= TASK INSTRUCTIONS =
Print nothing except the lines of the listing below from the line with "else if l.all" to the line with "(R233, R400). -/", each exactly as written, both ends included.

----

/-- The page-table part of Walk (R264) from level `4 - fuel`; an entry of a 64 KiB page is any of the 16 (log 5). -/
def State.walkPages (s : State) (e : PartEntry) (va : Nat) : Nat → Nat → Nat → Found Xlate
  | 0, _, _ => .refused
  | fuel + 1, port, tbl =>
    let lv := 3 - fuel
    let i := va / 2 ^ (39 - 9 * lv) % 512
    match s.tableRead e port (tbl + 8 * i) 1 with
    | .poison => .poison
    | .refused => .refused
    | .ok e0 =>
      let big := lv = 3 && decide (e0 % 4 = 2) && decide (e0 / 128 % 4 = 1)
      let j := if big then (List.range 4).foldl (fun t b => t + if Config.pick s.fresh (2000 + b) then 2 ^ b else 0) 0 else 0
      match if big then s.tableRead e port (tbl + 8 * (i / 16 * 16 + (i + j) % 16)) 1 else .ok e0 with
      | .poison => .poison
      | .refused => .refused
      | .ok v =>
        let ty := v % 4
        let eport := v / 2 ^ 58
        let addr := v / 2 ^ 12 % 2 ^ 46 * 2 ^ 12
        if ty = 1 then
          if lv = 3 || !(s.port eport).isMem then .refused else s.walkPages e va fuel eport addr
        else if ty ≠ 2 || lv = 0 then .refused
        else
          let ps := v / 128 % 4
          let size := if lv = 1 then 2 ^ 30 else if lv = 2 then 2 ^ 21 else if ps = 1 then 2 ^ 16 else 2 ^ 12
          if (lv = 3 && decide (2 ≤ ps)) || decide (addr % size ≠ 0) then .refused
          else .ok (leafXlate va size eport addr v)

/-- The first of some translations that answers for `va`. -/
def Xlate.lookup (l : List Xlate) (va : Nat) : Option Xlate := l.find? fun x => decide (x.lo ≤ va) && decide (va < x.hi)

/-- The part of a translation around `va` that no range of a list covers. -/
def Xlate.clip (x : Xlate) (l : List Xlate) (va : Nat) : Xlate :=
  l.foldl (fun x y =>
    if y.limit ≤ va then { x with lo := max x.lo y.limit } else if va < y.base then { x with hi := min x.hi y.base } else x) x

/-- The lowest-numbered descriptor of a list that covers `va`, for the part where none before it does (R263). -/
def Xlate.inRanges (l : List Xlate) (va : Nat) : Option Xlate :=
  (Xlate.lookup l va).map fun x => x.clip (l.takeWhile fun y => decide (y ≠ x)) va

/-- Walk (R264): the range table, then the page table. -/
def State.walk (s : State) (e : PartEntry) (va : Nat) : Found Xlate :=
  match s.readRanges e with
  | .poison => .poison
  | .refused => .refused
  | .ok l =>
    match Xlate.inRanges l va with
    | some x => .ok x
    | none =>
      match s.walkPages e va 4 (bits e.root 58 6) (bits e.root 12 46 * 4096) with
      | .ok x => .ok (x.clip l va)
      | r => r

/-- A new entry of the first-level TLB; the oldest of 256 leaves (R266, log 65). -/
def Core.fillTlb (k : Core) (x : Xlate) : Core :=
  if k.tlb.contains x then k else { k with tlb := (if 256 ≤ k.tlb.length then k.tlb.drop 1 else k.tlb) ++ [x] }

/-- The aligned group of 32 pages of one size that a page lies in: an entry of the field translation cache (R266). -/
def Xlate.group (x : Xlate) : Nat × Nat := (x.limit - x.base, x.base / (32 * (x.limit - x.base)))

/-- A page enters the field translation cache: when that needs a group beyond 8,192, the oldest group leaves (R266, log 65). -/
def Field.fill (f : Field) (x : Xlate) : Field :=
  if f.cache.contains x || f.ranges.any fun y => decide ({ y with lo := x.lo, hi := x.hi } = x) then f
  else
    let groups := (f.cache.map Xlate.group).eraseDups
    let kept := if groups.contains x.group || decide (groups.length < 8192) then f.cache
      else match groups with
        | [] => f.cache
        | g :: _ => f.cache.filter fun y => decide (y.group ≠ g)
    { f with cache := kept ++ [x] }

/-- Hops inside a field from a physical position to the field's centre, column 30 and row 37 (R266). -/
def centreHops (p : Nat × Nat) : Nat := manhattan (p.1 % 60, p.2 % 75) (30, 37)

/-- Where a translated access goes: the port and device address, or the cause that refuses it (R265). -/
def State.targetOf (s : State) (x : Xlate) (va : Nat) (write : Bool) : Except Cause (Nat × Nat) :=
  let p := s.port x.port
  if !p.isMem && !p.isHost then .error .xlate
  else if if write then !x.w else !x.r then .error .xlate
  else .ok (x.port, x.target + (va - x.base))

/-- Requests of a field's cores that wait for a walk. -/
def State.walking (s : State) (fld : Nat) : List Walk :=
  s.cores.flatMap fun e => if fieldOf e.1 = fld then e.2.reqs.filterMap fun r => r.walk else []

/-! ## Token checks -/

/-- The entry of the table that a slot holds over a fabric address, live or LOST (R235). -/
def Tables.heldOver (t : Tables) (sl : Fin 8) (a : Nat) : List HeldTok :=
  (t.held.map fun e => e.2).filter fun h =>
    !h.reserved && decide (h.slot = sl) && decide (h.base ≤ a / 256) && decide (a / 256 < h.base + h.size)

/-- The requester's check of one byte (R235): none passes; a CXL read that no entry covers is left to the edge home. -/
def Tables.byteHeld (t : Tables) (sl : Fin 8) (write cxl : Bool) (a : Nat) : Option Cause :=
  let l := t.heldOver sl a
  if l.any fun h => !h.lost && (decide (h.kind = 0) || !write) then none
  else if l.isEmpty then (if cxl && !write then none else some .tnone)
  else if l.all fun h => h.lost then some .tlost
  else some .tnone

/-- The requester's check of a remote access, granule by granule. What lies in an external segment of an edge home needs no
token (R195, R230). -/
def Core.heldCheck (k : Core) (sl : Fin 8) (write cxl : Bool) (ext : Nat → Bool) (a n : Nat) : Option Cause :=
  (granules a n).findSome? fun g => if ext g then none else k.tables.byteHeld sl write cxl g

/-- A byte of an edge home lies in an external segment (R195, R232). -/
def Port.external (p : Port) (a : Nat) : Bool :=
  p.toks.any fun e => e.2.ext && decide (e.2.base ≤ a / 4096) && decide (a / 4096 < e.2.limit)

/-- The rights of a leaf for a remote access by a subject (R233, R400). -/
def HomeTok.remoteOk (e : HomeTok) (subject : BitVec 21) (write : Bool) : Bool :=
  match e.st with
  | .lent | .uncertain => decide (e.holder = subject)
  | .shared => !write && (e.named.toList.contains (some subject) || decide (0 < e.anon))
  | _ => false

/-- The home's check at a core (R195): PRIVATE bytes allow no remote access. -/
def Core.homeCheck (k : Core) (subject : BitVec 21) (write : Bool) (a n : Nat) : Option Cause :=
  if (granules a n).all fun g =>
      match k.tables.leafAt g with
      | some (_, e) => e.remoteOk subject write
      | none => false
  then none else some .tnone

/-- The leaf of an edge home that covers a device address. -/
def Port.leafAt (p : Port) (a : Nat) : Option (Nat × HomeTok) :=
  p.toks.find? fun e => decide (e.2.st ≠ .split) && decide (e.2.base ≤ a / 4096) && decide (a / 4096 < e.2.limit)

/-- The home's check at an edge home (R230, R233, R235); `same`: the requester's partition declared an entry. -/
def Port.homeCheck (p : Port) (subject : BitVec 21) (same : HomeTok → Bool) (write : Bool) (a n : Nat) : Option Cause :=
  if (List.range ((a + n - 1) / 4096 - a / 4096 + 1)).all fun i =>
      match p.leafAt ((a / 4096 + i) * 4096) with
      | none => !write
      | some (_, e) => e.ext || e.remoteOk subject write || (!write && decide (e.st = .home) && same e)
  then none else some .tnone

/-! ## Scopes (R21, R216) and holds -/

/-- The home address, length and kind of an access. -/
def ROp.range : ROp → Option (Nat × Nat × Bool)
  | .load a n _ => some (a, n, false)
  | .store a d _ => some (a, d.length, true)
  | .cword a _ _ _ => some (a, 8, true)
  | .atom _ w32 a _ _ => some (a, if w32 then 4 else 8, true)
  | .badd a _ => some (a, 272, true)
  | _ => none

/-- A home lies in H(S). -/
def Core.inScope (k : Core) (c : Nat) (sc : Scope) (home : Node) : Bool :=
  match sc, home with
  | .mod, _ => true
  | .core, .core i => decide (i = c)
  | .grp g, .core i => k.regs.groups.any fun e => decide (e.gid = g) && e.rects.any fun r => r.holds i
  | .part, .core _ => true
  | _, _ => false

/-- Requests of a slot itself, or sent for it by its own home's token agent, that are not ended (R203, R236). -/
def Core.slotReqs (k : Core) (sl : Fin 8) : List Req :=
  k.reqs.filter fun r => decide (r.slot = sl) && !r.rid.getLsbD 21

/-- R218: an instruction with .rel or .ar is held until every earlier event of the slot in the scope has been performed, and
acknowledged if remote. -/
def Core.relHold (k : Core) (c : Nat) (sl : Fin 8) (sc : Scope) : Bool :=
  (k.stores.any fun b => decide (b.slot = sl)) || (k.slotReqs sl).any fun r => k.inScope c sc r.home

/-- R218: a later event at a home in the scope of an acquire is held until the acquire has returned. -/
def Core.acqHold (k : Core) (c : Nat) (sl : Fin 8) (home : Node) : Bool :=
  (k.slotReqs sl).any fun r =>
    match r.acq with
    | some sc => k.inScope c sc home
    | none => false

/-- Two byte ranges share a 16-byte unit. -/
def shareUnit (lo hi lo' hi' : Nat) : Bool :=
  decide (lo < hi) && decide (lo' < hi') && decide (lo / 16 ≤ (hi' - 1) / 16) && decide (lo' / 16 ≤ (hi - 1) / 16)

/-- R203: an earlier remote access of the slot to the same units, one of the two write-like. -/
def Core.overlapHold (k : Core) (sl : Fin 8) (lo n : Nat) (write : Bool) : Bool :=
  (k.slotReqs sl).any fun r => (write || r.wr) && shareUnit r.lo r.hi lo (lo + n)

/-- The slot's own stores that are not performed yet and touch a range of the own store. -/
def Core.storePending (k : Core) (sl : Fin 8) (a n : Nat) : Bool :=
  k.stores.any fun b => decide (b.slot = sl) && decide (b.addr < a + n) && decide (a < b.addr + b.data.length)

/-- A slot's local read waits while an earlier store of it is to be performed more than 2 cc later, as those of a scatter may be: local
accesses of a slot are performed in issue order (R197, R217, log 64). -/
def Core.readHold (k : Core) (sl : Fin 8) (cyc : Nat) : Bool :=
  k.stores.any fun b => decide (b.slot = sl) && decide (cyc + 2 < b.due)

/-- The holds of a local access: an acquire whose scope has the own store (R218), and an earlier remote access to the same
bytes (R217). -/
def Core.localHold (k : Core) (c : Nat) (sl : Fin 8) (a n : Nat) (write : Bool) : Bool :=
  k.acqHold c sl (.core c) || k.overlapHold sl (peerBase c + a) n write

/-- A request of a slot takes an entry (R203): of the token instructions at the own home only one that gives a token to a slot of
another core does (R236). -/
def Req.takesEntry (r : Req) : Bool :=
  !r.rid.getLsbD 21 && !(r.localWait && (match r.op with
    | .tok o _ _ b _ _ => !((o = .lend || o = .share) && decide (bits b 0 18 ≠ ridCore r.rid))
    | _ => false))

/-- A request entry of the slots is free (R203). -/
def Core.reqFree (k : Core) : Bool := decide ((k.reqs.filter fun r => r.takesEntry).length < 256)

----

= YOUR SOLUTION =
  else if l.all fun h => h.lost then some .tlost
  else some .tnone

/-- The requester's check of a remote access, granule by granule. What lies in an external segment of an edge home needs no
token (R195, R230). -/
def Core.heldCheck (k : Core) (sl : Fin 8) (write cxl : Bool) (ext : Nat → Bool) (a n : Nat) : Option Cause :=
  (granules a n).findSome? fun g => if ext g then none else k.tables.byteHeld sl write cxl g

/-- A byte of an edge home lies in an external segment (R195, R232). -/
def Port.external (p : Port) (a : Nat) : Bool :=
  p.toks.any fun e => e.2.ext && decide (e.2.base ≤ a / 4096) && decide (a / 4096 < e.2.limit)

/-- The rights of a leaf for a remote access by a subject (R233, R400). -/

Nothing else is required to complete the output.